▶ **AIM OF THE TASK**
Scan the records below for the line containing "dueIf (x.line == .awaiting" and the line containing "timestamp. -/". Copy both, plus every line between, exactly.

▶ **DATASET EXTRACT**
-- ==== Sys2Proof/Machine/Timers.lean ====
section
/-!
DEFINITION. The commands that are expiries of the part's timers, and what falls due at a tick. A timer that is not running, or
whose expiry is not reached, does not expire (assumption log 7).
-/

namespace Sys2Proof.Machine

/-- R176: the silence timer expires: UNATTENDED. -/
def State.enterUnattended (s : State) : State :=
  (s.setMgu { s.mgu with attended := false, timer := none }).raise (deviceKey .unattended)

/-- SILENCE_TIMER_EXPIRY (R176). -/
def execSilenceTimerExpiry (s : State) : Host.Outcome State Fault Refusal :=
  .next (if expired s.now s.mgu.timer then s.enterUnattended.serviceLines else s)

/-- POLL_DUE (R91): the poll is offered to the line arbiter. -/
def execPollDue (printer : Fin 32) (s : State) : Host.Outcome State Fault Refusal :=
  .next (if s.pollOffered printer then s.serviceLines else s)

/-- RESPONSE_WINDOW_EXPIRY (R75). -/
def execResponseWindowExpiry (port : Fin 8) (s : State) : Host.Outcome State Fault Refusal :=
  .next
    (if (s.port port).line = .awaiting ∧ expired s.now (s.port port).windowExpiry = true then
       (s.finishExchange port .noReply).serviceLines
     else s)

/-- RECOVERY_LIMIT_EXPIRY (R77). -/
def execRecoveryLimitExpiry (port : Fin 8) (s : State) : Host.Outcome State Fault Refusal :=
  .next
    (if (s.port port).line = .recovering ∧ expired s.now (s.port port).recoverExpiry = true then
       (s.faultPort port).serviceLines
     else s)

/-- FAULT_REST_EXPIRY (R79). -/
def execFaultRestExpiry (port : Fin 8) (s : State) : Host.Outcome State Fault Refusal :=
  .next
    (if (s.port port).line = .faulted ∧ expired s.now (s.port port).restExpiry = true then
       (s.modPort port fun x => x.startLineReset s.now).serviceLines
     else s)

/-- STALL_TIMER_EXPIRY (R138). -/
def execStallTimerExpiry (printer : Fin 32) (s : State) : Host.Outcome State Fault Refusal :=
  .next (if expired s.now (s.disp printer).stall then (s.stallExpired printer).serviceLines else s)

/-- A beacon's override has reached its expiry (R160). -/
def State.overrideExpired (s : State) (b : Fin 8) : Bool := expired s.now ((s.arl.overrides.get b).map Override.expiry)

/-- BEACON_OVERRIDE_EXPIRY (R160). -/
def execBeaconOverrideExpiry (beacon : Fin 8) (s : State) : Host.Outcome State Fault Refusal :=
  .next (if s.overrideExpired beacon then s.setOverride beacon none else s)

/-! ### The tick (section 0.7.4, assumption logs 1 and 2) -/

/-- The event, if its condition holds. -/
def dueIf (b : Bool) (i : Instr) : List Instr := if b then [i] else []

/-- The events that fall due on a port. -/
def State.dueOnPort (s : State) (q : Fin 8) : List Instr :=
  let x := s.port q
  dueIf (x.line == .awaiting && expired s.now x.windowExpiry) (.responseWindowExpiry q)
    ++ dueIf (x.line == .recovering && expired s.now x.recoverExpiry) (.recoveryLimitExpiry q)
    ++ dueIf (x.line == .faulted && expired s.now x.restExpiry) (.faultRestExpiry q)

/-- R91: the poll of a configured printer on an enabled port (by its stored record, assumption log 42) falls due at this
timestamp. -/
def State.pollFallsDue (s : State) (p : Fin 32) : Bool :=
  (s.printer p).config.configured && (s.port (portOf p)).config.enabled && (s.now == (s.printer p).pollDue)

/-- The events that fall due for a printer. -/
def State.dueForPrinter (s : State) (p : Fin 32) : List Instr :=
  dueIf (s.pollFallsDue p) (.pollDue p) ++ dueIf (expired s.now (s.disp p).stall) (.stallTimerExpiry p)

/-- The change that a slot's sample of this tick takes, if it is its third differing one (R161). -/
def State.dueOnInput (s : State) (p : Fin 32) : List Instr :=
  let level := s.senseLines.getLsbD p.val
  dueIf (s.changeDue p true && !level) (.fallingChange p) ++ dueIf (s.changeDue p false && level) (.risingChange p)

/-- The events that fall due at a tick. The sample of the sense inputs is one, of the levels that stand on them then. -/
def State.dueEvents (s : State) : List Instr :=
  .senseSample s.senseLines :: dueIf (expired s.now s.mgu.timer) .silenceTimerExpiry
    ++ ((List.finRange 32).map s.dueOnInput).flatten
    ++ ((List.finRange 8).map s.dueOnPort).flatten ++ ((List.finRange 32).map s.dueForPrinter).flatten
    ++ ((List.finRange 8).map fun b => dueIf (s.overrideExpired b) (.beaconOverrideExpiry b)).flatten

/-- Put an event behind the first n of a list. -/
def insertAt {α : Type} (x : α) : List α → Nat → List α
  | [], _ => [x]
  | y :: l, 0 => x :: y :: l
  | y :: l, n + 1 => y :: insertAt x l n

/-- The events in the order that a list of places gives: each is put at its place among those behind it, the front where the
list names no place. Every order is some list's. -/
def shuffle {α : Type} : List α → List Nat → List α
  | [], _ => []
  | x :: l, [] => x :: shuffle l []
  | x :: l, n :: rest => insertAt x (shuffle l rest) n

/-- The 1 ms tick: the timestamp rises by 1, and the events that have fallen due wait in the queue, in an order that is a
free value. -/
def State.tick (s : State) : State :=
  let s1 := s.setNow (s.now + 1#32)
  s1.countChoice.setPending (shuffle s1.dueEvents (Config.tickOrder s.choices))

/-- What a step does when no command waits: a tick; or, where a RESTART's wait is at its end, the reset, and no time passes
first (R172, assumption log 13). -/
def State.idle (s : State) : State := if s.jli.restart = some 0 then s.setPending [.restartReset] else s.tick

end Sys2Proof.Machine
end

▶ **RESPONSE FOR THIS EXERCISE**
  dueIf (x.line == .awaiting && expired s.now x.windowExpiry) (.responseWindowExpiry q)
    ++ dueIf (x.line == .recovering && expired s.now x.recoverExpiry) (.recoveryLimitExpiry q)
    ++ dueIf (x.line == .faulted && expired s.now x.restExpiry) (.faultRestExpiry q)

/-- R91: the poll of a configured printer on an enabled port (by its stored record, assumption log 42) falls due at this
timestamp. -/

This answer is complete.